Exactly the lines from the one with "in (R92). -/" to the end of the data below should be set down, and no others.
(EXERCISE DATA Opens)
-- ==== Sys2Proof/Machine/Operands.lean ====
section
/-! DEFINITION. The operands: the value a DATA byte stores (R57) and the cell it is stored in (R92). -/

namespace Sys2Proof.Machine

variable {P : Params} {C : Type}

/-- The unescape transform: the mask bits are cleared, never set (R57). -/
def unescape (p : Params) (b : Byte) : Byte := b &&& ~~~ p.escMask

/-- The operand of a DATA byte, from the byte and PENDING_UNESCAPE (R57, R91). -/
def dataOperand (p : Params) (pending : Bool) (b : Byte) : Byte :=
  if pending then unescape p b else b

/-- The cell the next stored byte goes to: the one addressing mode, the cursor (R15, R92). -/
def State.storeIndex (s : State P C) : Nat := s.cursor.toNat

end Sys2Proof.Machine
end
(EXERCISE DATA Closes)
### SOLVED EXERCISE:
/-! DEFINITION. The operands: the value a DATA byte stores (R57) and the cell it is stored in (R92). -/

namespace Sys2Proof.Machine

variable {P : Params} {C : Type}

/-- The unescape transform: the mask bits are cleared, never set (R57). -/
def unescape (p : Params) (b : Byte) : Byte := b &&& ~~~ p.escMask

/-- The operand of a DATA byte, from the byte and PENDING_UNESCAPE (R57, R91). -/
def dataOperand (p : Params) (pending : Bool) (b : Byte) : Byte :=
  if pending then unescape p b else b

/-- The cell the next stored byte goes to: the one addressing mode, the cursor (R15, R92). -/
def State.storeIndex (s : State P C) : Nat := s.cursor.toNat

end Sys2Proof.Machine
end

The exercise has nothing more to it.